BEGIN Given data

/-! ### putMgt -/

@[simp] theorem putMgt_regs (x : Mgmt) : (putMgt x s).regs = s.regs := rfl
@[simp] theorem putMgt_latches (x : Mgmt) : (putMgt x s).latches = s.latches := rfl
@[simp] theorem putMgt_lanes (x : Mgmt) : (putMgt x s).lanes = s.lanes := rfl
@[simp] theorem putMgt_bellq (x : Mgmt) : (putMgt x s).bellq = s.bellq := rfl
@[simp] theorem putMgt_arr (x : Mgmt) : (putMgt x s).arr = s.arr := rfl
@[simp] theorem putMgt_hbm (x : Mgmt) : (putMgt x s).hbm = s.hbm := rfl
@[simp] theorem putMgt_hbmErr (x : Mgmt) : (putMgt x s).hbmErr = s.hbmErr := rfl
@[simp] theorem putMgt_sdg (x : Mgmt) : (putMgt x s).sdg = s.sdg := rfl
@[simp] theorem putMgt_chk (x : Mgmt) : (putMgt x s).chk = s.chk := rfl
@[simp] theorem putMgt_tbl (x : Mgmt) : (putMgt x s).tbl = s.tbl := rfl
@[simp] theorem putMgt_gau (x : Mgmt) : (putMgt x s).gau = s.gau := rfl
@[simp] theorem putMgt_pts (x : Mgmt) : (putMgt x s).pts = s.pts := rfl
@[simp] theorem putMgt_jct (x : Mgmt) : (putMgt x s).jct = s.jct := rfl
@[simp] theorem putMgt_ins (x : Mgmt) : (putMgt x s).ins = s.ins := rfl
@[simp] theorem putMgt_cpl (x : Mgmt) : (putMgt x s).cpl = s.cpl := rfl
@[simp] theorem putMgt_crash (x : Mgmt) : (putMgt x s).crash = s.crash := rfl
@[simp] theorem putMgt_ans (x : Mgmt) : (putMgt x s).ans = s.ans := rfl
@[simp] theorem putMgt_ttb (x : Mgmt) : (putMgt x s).ttb = s.ttb := rfl
@[simp] theorem putMgt_outs (x : Mgmt) : (putMgt x s).outs = s.outs := rfl
@[simp] theorem putMgt_pow (x : Mgmt) : (putMgt x s).pow = s.pow := rfl
@[simp] theorem putMgt_cores (x : Mgmt) : (putMgt x s).cores = s.cores := rfl
@[simp] theorem putMgt_memErr (x : Mgmt) : (putMgt x s).memErr = s.memErr := rfl
@[simp] theorem putMgt_lockTimes (x : Mgmt) : (putMgt x s).lockTimes = s.lockTimes := rfl
@[simp] theorem putMgt_ilk (x : Mgmt) : (putMgt x s).ilk = s.ilk := rfl
@[simp] theorem putMgt_shunters (x : Mgmt) : (putMgt x s).shunters = s.shunters := rfl
@[simp] theorem putMgt_mgt (x : Mgmt) : (putMgt x s).mgt = x := rfl
@[simp] theorem putMgt_dep (x : Mgmt) : (putMgt x s).dep = s.dep := rfl
@[simp] theorem putMgt_flash (x : Mgmt) : (putMgt x s).flash = s.flash := rfl
@[simp] theorem putMgt_wakeReq (x : Mgmt) : (putMgt x s).wakeReq = s.wakeReq := rfl
@[simp] theorem putMgt_tmnHeld (x : Mgmt) : (putMgt x s).tmnHeld = s.tmnHeld := rfl
@[simp] theorem putMgt_beamHeld (x : Mgmt) : (putMgt x s).beamHeld = s.beamHeld := rfl
@[simp] theorem putMgt_health (x : Mgmt) : (putMgt x s).health = s.health := rfl
@[simp] theorem putMgt_phase (x : Mgmt) : (putMgt x s).phase = s.phase := rfl
@[simp] theorem putMgt_frac (x : Mgmt) : (putMgt x s).frac = s.frac := rfl
@[simp] theorem putMgt_free (x : Mgmt) : (putMgt x s).free = s.free := rfl
@[simp] theorem putMgt_pending (x : Mgmt) : (putMgt x s).pending = s.pending := rfl

/-! ### putCpl -/

@[simp] theorem putCpl_regs (x : Coupling) : (putCpl x s).regs = s.regs := rfl
@[simp] theorem putCpl_latches (x : Coupling) : (putCpl x s).latches = s.latches := rfl
@[simp] theorem putCpl_lanes (x : Coupling) : (putCpl x s).lanes = s.lanes := rfl
@[simp] theorem putCpl_bellq (x : Coupling) : (putCpl x s).bellq = s.bellq := rfl
@[simp] theorem putCpl_arr (x : Coupling) : (putCpl x s).arr = s.arr := rfl
@[simp] theorem putCpl_hbm (x : Coupling) : (putCpl x s).hbm = s.hbm := rfl
@[simp] theorem putCpl_hbmErr (x : Coupling) : (putCpl x s).hbmErr = s.hbmErr := rfl
@[simp] theorem putCpl_sdg (x : Coupling) : (putCpl x s).sdg = s.sdg := rfl
@[simp] theorem putCpl_chk (x : Coupling) : (putCpl x s).chk = s.chk := rfl
@[simp] theorem putCpl_tbl (x : Coupling) : (putCpl x s).tbl = s.tbl := rfl
@[simp] theorem putCpl_gau (x : Coupling) : (putCpl x s).gau = s.gau := rfl
@[simp] theorem putCpl_pts (x : Coupling) : (putCpl x s).pts = s.pts := rfl
@[simp] theorem putCpl_jct (x : Coupling) : (putCpl x s).jct = s.jct := rfl
@[simp] theorem putCpl_ins (x : Coupling) : (putCpl x s).ins = s.ins := rfl
@[simp] theorem putCpl_cpl (x : Coupling) : (putCpl x s).cpl = x := rfl
@[simp] theorem putCpl_crash (x : Coupling) : (putCpl x s).crash = s.crash := rfl
@[simp] theorem putCpl_ans (x : Coupling) : (putCpl x s).ans = s.ans := rfl
@[simp] theorem putCpl_ttb (x : Coupling) : (putCpl x s).ttb = s.ttb := rfl
@[simp] theorem putCpl_outs (x : Coupling) : (putCpl x s).outs = s.outs := rfl
@[simp] theorem putCpl_pow (x : Coupling) : (putCpl x s).pow = s.pow := rfl
@[simp] theorem putCpl_cores (x : Coupling) : (putCpl x s).cores = s.cores := rfl
@[simp] theorem putCpl_memErr (x : Coupling) : (putCpl x s).memErr = s.memErr := rfl
@[simp] theorem putCpl_lockTimes (x : Coupling) : (putCpl x s).lockTimes = s.lockTimes := rfl
@[simp] theorem putCpl_ilk (x : Coupling) : (putCpl x s).ilk = s.ilk := rfl
@[simp] theorem putCpl_shunters (x : Coupling) : (putCpl x s).shunters = s.shunters := rfl
@[simp] theorem putCpl_mgt (x : Coupling) : (putCpl x s).mgt = s.mgt := rfl
@[simp] theorem putCpl_dep (x : Coupling) : (putCpl x s).dep = s.dep := rfl
@[simp] theorem putCpl_flash (x : Coupling) : (putCpl x s).flash = s.flash := rfl
@[simp] theorem putCpl_wakeReq (x : Coupling) : (putCpl x s).wakeReq = s.wakeReq := rfl
@[simp] theorem putCpl_tmnHeld (x : Coupling) : (putCpl x s).tmnHeld = s.tmnHeld := rfl
@[simp] theorem putCpl_beamHeld (x : Coupling) : (putCpl x s).beamHeld = s.beamHeld := rfl
@[simp] theorem putCpl_health (x : Coupling) : (putCpl x s).health = s.health := rfl
@[simp] theorem putCpl_phase (x : Coupling) : (putCpl x s).phase = s.phase := rfl
@[simp] theorem putCpl_frac (x : Coupling) : (putCpl x s).frac = s.frac := rfl
@[simp] theorem putCpl_free (x : Coupling) : (putCpl x s).free = s.free := rfl
@[simp] theorem putCpl_pending (x : Coupling) : (putCpl x s).pending = s.pending := rfl

end Sys2Proof.Machine
end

END Given data

(Task)
State how many lines of the entries above include the word "bellq", offering no text other than the number.

(Result)
2